Actual executions – zero.
So the question is: how the bleep could that take seven minutes?! (and of course, how do I fix it?)
EDIT: Some clarification on what I'm asking here.
I am not interested in general performance-related advice, such as "look at indexes", "look at sizes", "parameter sniffing", "different execution plans for different data", etc.
I know all that already, I can do all that kind of analysis myself.
What I really need is to know what could cause that one particular clustered index seek to be so slow, and then what could I do to speed it up.
Not the whole query.
Not any part of the query.
Just that one particular index seek.
END EDIT
Also note how the second and third most expensive operations are seeks over _Security_Tuple3 and _Security_Tuple2 respectively, and they only take 7.5% and 3.7% of time. Meanwhile, _Security_Tuple3 contains roughly 2.8M rows, which is six times that of _Security_Tuple4.
Also, some background:
This is the only database from this project that misbehaves.
There are a couple dozen other databases of the same schema, none of them exhibit this problem.
The first time this problem was discovered, it turned out that the indexes were 99% fragmented.
Rebuilding the indexes did speed it up, but not significantly: the whole query took 45 minutes before rebuild and 30 minutes after.
While playing with the database, I have noticed that simple queries like “select count(*) from _Security_Tuple4” take several minutes. WTF?!
However, they only took several minutes on the first run, and after that they were instant.
The problem is not connected to the particular server, neither to the particular SQL Server instance: if I back up the database and then restore it on another computer, the behavior remains the same.

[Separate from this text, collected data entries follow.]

-- ==== Sys2Proof/Machine/Operands.lean ====
section
/-! DEFINITION. Sys2Proof/Machine/Operands.lean: every operand form of the treadling instructions: registers (06 R116),
buffers and addresses (R116, R132), window and carve checks (05 R112, 07 R154), ordering against accesses that have issued
and not landed (05 R111), and the faults an instruction can meet at issue (06 R144). -/

namespace Sys2Proof.Machine

open Sys2Proof

/-! ### Registers -/

def Seq.getB (q : Seq) (i : Nat) : Word := q.b.get (i % 16) 0
def Seq.putB (q : Seq) (i : Nat) (v : Word) : Seq := { q with b := q.b.put (i % 16) v 0 }
def Seq.getA (q : Seq) (i : Nat) : Word := q.a.get (i % 16) 0
def Seq.putA (q : Seq) (i : Nat) (v : Word) : Seq := { q with a := q.a.put (i % 16) v 0 }

/-- A predicate; P0 always reads 1 (R116). -/
def Seq.getP (q : Seq) (i : Fin 8) : Bool := i == 0 || q.p.getLsbD i.val

/-- Writes P1 to P7. -/
def Seq.putP (q : Seq) (i : Fin 8) (v : Bool) : Seq :=
  let m : BitVec 8 := BitVec.ofNat 8 (2 ^ i.val)
  { q with p := if v then q.p ||| m else q.p &&& ~~~m }

/-- The sequencer goes on to the next word. -/
def Seq.next (q : Seq) : Seq := { q with pc := q.pc + 1 }
def Seq.jump (q : Seq) (t : BitVec 32) : Seq := { q with pc := t }

/-- A register operand of all ones (R14, 0x0320). -/
def ones (v : Word) : Bool := v == BitVec.allOnes 64

/-! ### Faults at issue -/

/-- A fault of an instruction: its code, the kind of unit that reports it (R383), the rest of its DETAIL, and what
LOOM_BOUND, LOOM_BOUND_VALUE or MEM_GUARD_ADDR then hold. -/
structure Trap where
  code : Nat
  kind : Nat
  detail : Nat
  which : Nat
  buffer : Nat
  value : Nat
  deriving DecidableEq, Repr

/-- A fault of the treadle sequencer (R144). -/
def Trap.seq (code : Nat) : Trap := { code := code, kind := 1, detail := 0, which := 0, buffer := 0, value := 0 }

/-- A fault reported by another kind of unit. -/
def Trap.of (code kind : Nat) : Trap := { Trap.seq code with kind := kind }

/-- A fault of the guard of a MOVE, SIN or SOUT, or of the carve check, at a cloth address or mill-store offset (R286,
R305). -/
def Trap.guard (code addr : Nat) : Trap := { Trap.of code 0x17 with value := addr }

/-- The unit that reports a trap. -/
def Trap.unit (t : Trap) (g : Fin 256) : Nat :=
  if t.kind < 0x10 then loomUnit g t.kind else if t.kind < 0x20 then millUnit (millOf g.val) t.kind else beamUnit t.kind

/-- The registers that hold a loom's last shape or guard fault (07), and a mill's (15). -/
def State.noteTrap (s : State) (a : At) (p : Fin 16) (t : Trap) : State :=
  if 0x0340 ≤ t.code ∧ t.code ≤ 0x0342 then
    let v := t.code + a.ctx.val * 2 ^ 16 + t.which * 2 ^ 19 + t.buffer % 65536 * 2 ^ 21
      + (s.seq a).pc.toNat % 2 ^ 20 * 2 ^ 37
    (s.setReg (.loomBound a.loom) (BitVec.ofNat 64 v)).setReg (.loomBoundValue a.loom) (BitVec.ofNat 64 t.value)
  else if t.code = 0x0502 ∨ t.code = 0x0503 then
    let m := millOf a.loom.val
    let v := t.code + p.val * 2 ^ 16 + a.ctx.val * 2 ^ 20 + a.loom.val % 32 * 2 ^ 23
    (s.setReg (.memGuard m) (BitVec.ofNat 64 v)).setReg (.memGuardAddr m) (BitVec.ofNat 64 (t.value % 2 ^ 48))
  else s

/-- An instruction faults: nothing of it is done, the open tile is poisoned, the context is faulted (R134, R144, R155). -/
def State.trap (s : State) (a : At) (t : Trap) : State :=
  match (s.loom a.loom).part with
  | none => s
  | some p => (s.noteTrap a p t).faultCtx p a.ctx (some a.loom) (t.unit a.loom) t.code t.detail

/-! ### Buffers -/

/-- An A register resolved: the storage its buffer lies in, the window's first address and length, the buffer's index and
the offset the register holds, which counts from the buffer's start (R116; log entry 6). -/
structure Place where
  store : Store
  base : Nat
  len : Nat
  buf : Nat
  carve : Nat
  off : Nat
  deriving DecidableEq, Repr

/-- The address an A register names. -/
def Place.addr (w : Place) : Nat := w.base + w.off

/-- The storage and first address of a buffer of the table (R132). -/
def PartCfg.bufferAt (k : PartCfg) (p : Fin 16) (a : At) (b : BufCfg) : Option (Store × Nat) :=
  if b.carve = 0 then some (.loom a.loom, (k.loomCarve a.ctx a.loom).1 + b.off)
  else if b.carve = 1 then some (.mill (millOf a.loom.val) p a.ctx, b.off)
  else match (k.carvesOf a.ctx)[b.carve - 2]? with
    | none => none
    | some v => some (.cloth p, v.base + b.off)

/-- Resolves the value of an A register (R116). -/
def PartCfg.place (k : PartCfg) (p : Fin 16) (a : At) (t : TreadCfg) (v : Word) : Option Place :=
  let i := bits v.toNat 0 16
  match t.buffers[i]? with
  | none => none
  | some b =>
    match k.bufferAt p a b with
    | none => none
    | some (st, base) => some { store := st, base := base, len := b.len, buf := i, carve := b.carve, off := bits v.toNat 16 48 }

/-- What an access outside a guarded window of the loom faults with (R154). -/
def Trap.window (buf off : Nat) : Trap := { Trap.seq 0x0341 with buffer := buf, value := off }

/-- A loom-level access of n bytes at an offset from a buffer's start (R112, R154): the loom-store address, or the fault. A
buffer that does not exist, or lies outside the loom store, is beyond every guard in a multi-mill partition and outside the
carve in a single-mill one (log entry 6). -/
def PartCfg.access (k : PartCfg) (a : At) (w : Option Place) (off : Int) (n : Nat) : Except Trap Nat :=
  let outside : Trap := if k.singleMill then Trap.of 0x0307 3 else Trap.window ((w.map Place.buf).getD 0) (off.toNat)
  match w with
  | none => .error outside
  | some w =>
    if w.carve ≠ 0 then .error outside
    else if !k.singleMill && (decide (off < 0) || decide ((w.len : Int) < off + n)) then .error (Trap.window w.buf off.toNat)
    else
      let c := k.loomCarve a.ctx a.loom
      let addr := (w.base : Int) + off
      if addr < c.1 ∨ (c.1 + c.2 : Int) < addr + n then .error (Trap.of 0x0307 3)
      else .ok addr.toNat

/-! ### Accesses that have issued and not landed (R111) -/

/-- Two runs of bytes of one storage meet. -/
def meets (a n b m : Nat) : Bool := decide (a < b + m) && decide (b < a + n) && decide (0 < n) && decide (0 < m)

/-- The bytes of an extent that a loom's store holds. -/
def Extent.inLoom (e : Extent) (g : Fin 256) : Option (Nat × Nat) :=
  match e.store with
  | .loom h => if h = g then some (e.addr, e.len) else none
  | _ => none

/-- Loom-store bytes that instructions of a context have yet to write, and yet to read: MOVEs, SIN and SOUT, fills. -/
def Part.writesDue (x : Part) (l : Loom) (a : At) : List (Nat × Nat) :=
  (l.seq a.ctx).moves.filterMap (fun m => m.dst.inLoom a.loom)
    ++ (x.copies.filter (fun c => c.loom == a.loom && c.ctx == a.ctx && !c.out)).map (fun c => (c.store, c.len))
def Part.readsDue (x : Part) (l : Loom) (a : At) : List (Nat × Nat) :=
  (l.seq a.ctx).moves.filterMap (fun m => m.src.inLoom a.loom)
    ++ (x.copies.filter (fun c => c.loom == a.loom && c.ctx == a.ctx && c.out)).map (fun c => (c.store, c.len))
    ++ (l.fills.filter (fun f => f.ctx == a.ctx)).flatMap (fun f =>
        (f.base, f.len) :: (if f.stream then [(f.delta, f.deltaEnd - f.delta)] else []))

/-- A read, or a write, of loom-store bytes must wait (R111). -/
def Part.readHeld (x : Part) (l : Loom) (a : At) (addr n : Nat) : Bool :=
  (x.writesDue l a).any (fun r => meets addr n r.1 r.2)
def Part.writeHeld (x : Part) (l : Loom) (a : At) (addr n : Nat) : Bool :=
  (x.writesDue l a ++ x.readsDue l a).any (fun r => meets addr n r.1 r.2)

end Sys2Proof.Machine
end

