/-- TILE_COMPLETION (R104, R114, R133): every MOVE of the tile has landed; WSTAT's record is written, the vector registers
and the vector fell read zero again, and the tile counts. -/
def execTileCompletion (g : Fin 256) (s : State) : Out :=
  match (s.loom g).tileOf (fun q t => t.closing.isSome && !q.moves.any (fun m => m.inTile)) with
  | none => .next s
  | some (c, t) =>
    let a : At := { loom := g, ctx := c }
    let s := match (s.loom g).part with
      | none => s
      | some p => s.modPart p (fun x =>
          ({ x with pool := t.scores.foldl Pool.score x.pool } : Part).dropSnapshots t.snapshots)
    let s := s.modSeq a (fun q => { q with tile := none, tiles := q.tiles + 1 })
    let s := match t.closing.getD none with
      | none => s
      | some addr => s.putAt (.loom g) addr (leBytes 8 (s.seq a).st.toNat ++ leBytes 8 (s.seq a).tiles.toNat)
    let s := (s.modLoom g (fun l => 
      { l with v := [], vfell := Fell.cleared, fells := [], undrained := [], tileDone := true })).count (.loomTiles g) 1
    .next ((s.releaseFills g).stopAtEnd a)

/-- A check of the loom fails (R101 to R105): its record, the open tile poisoned, the sequencer stopped; the safe state
follows when the record is handled (R376). -/
def State.loomCheckFails (s : State) (a : At) (kind code detail : Nat) : State :=
  match (s.loom a.loom).part with
  | none => s.report (loomUnit a.loom kind) code detail
  | some p =>
    ((s.report (loomUnit a.loom kind) code (detail + attribution p a.ctx)).poison a).stopSeq a (BitVec.ofNat 16 code)

/-- TILE_WATCHDOG_EXPIRY (R105): 450,000 beats after the tile's start; the detail says whether it waited for its bank. -/
def execTileWatchdogExpiry (g : Fin 256) (s : State) : Out :=
  match (s.loom g).tileOf (fun _ t => decide (t.start + 450000 ≤ s.beat)) with
  | none => .next s
  | some (c, t) =>
    let a : At := { loom := g, ctx := c }
    let waiting := if t.waiting.isSome && !(s.loom g).bankReady t.bank then 1 else 0
    .next ((s.setFld (.loomCheck g) Fl.loomCheck_WATCHDOG 1).loomCheckFails a 7 0x0306 waiting)

end Sys2Proof.Machine
end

First I'd like to point out a little misconception here: although the delete statement is said to take nearly 48% of the entire execution, this does not have to mean it takes 48% of the time needed; in fact, the 51% assigned inside that part of the query plan most definitely should NOT be interpreted as taking 'half of the time' of the entire operation!
Anyway, going by your remark that it takes a couple of minutes to do a COUNT(*) of the table 'the first time' I'm inclined to say that you have an IO issue related to said table/view. Personally I don't like materialized views very much so I have no real experience with them and how they behave internally but normally I would suggest that fragmentation is causing its toll on the underlying storage system. The reason it works fast the second time is because it's much faster to access the pages from the cache than it was when fetching them from disk, especially when they are all over the place. (Are there any (max) fields in the view ?)
Anyway, to find out what is taking so long I'd suggest you rather take this code out of the trigger it's currently in, 'fake' an inserted and deleted table and then try running the queries again adding times-stamps and/or using some program like SQL Sentry Plan Explorer to see how long each part REALLY takes (it has a duration column when you run a script from within the program).
It might well be that you're looking at the wrong part; experience shows that cost and actual execution times are not always as related as we'd like to think.

Observations include:
Is this the biggest of these databases that you are working with? If so, size matters to the optimizer. It will make quite a different plan for large datasets versus smaller data sets.
The estimated rows and the actual rows are quite divergent. This is most apparent on the fourth query. "delete c from #alternativeRoutes...." where the _Security_Tuple5 estimates returning 16 rows, but actually used 235,904 rows. For that many rows an Index Scan could be more performant than Index Seeks. Are the statistics on the table up to date or do they need to be updated?
The "select count(*) from _Security_Tuple4" takes several minutes, the first time. The second time is instant. This is because the data is all now cached in memory (until it ages out) and the second query is fast.
Because the problem moves with the database then the statistics, any missing indexes, et cetera are in the database. I would also suggest checking that the indexes match with other databases using the same schema.
This is not a full analysis, but it gives you some things to look at.

Fyodor,
First:
The problem is not connected to the particular server, neither to the particular SQL Server instance: if I back up the database and then restore it on another computer, the behavior remains the same.
I presume that you: a) run this query in isolated environment, b) the data is not under mutation.
Is this correct?
Second: post here your CREATE INDEX script. Do you have a funny FILLFACTOR? SORT_IN_TEMPDB?
Third: which type is your ParentId, ObjectId? int, smallint, uniqueidentifier, varchar?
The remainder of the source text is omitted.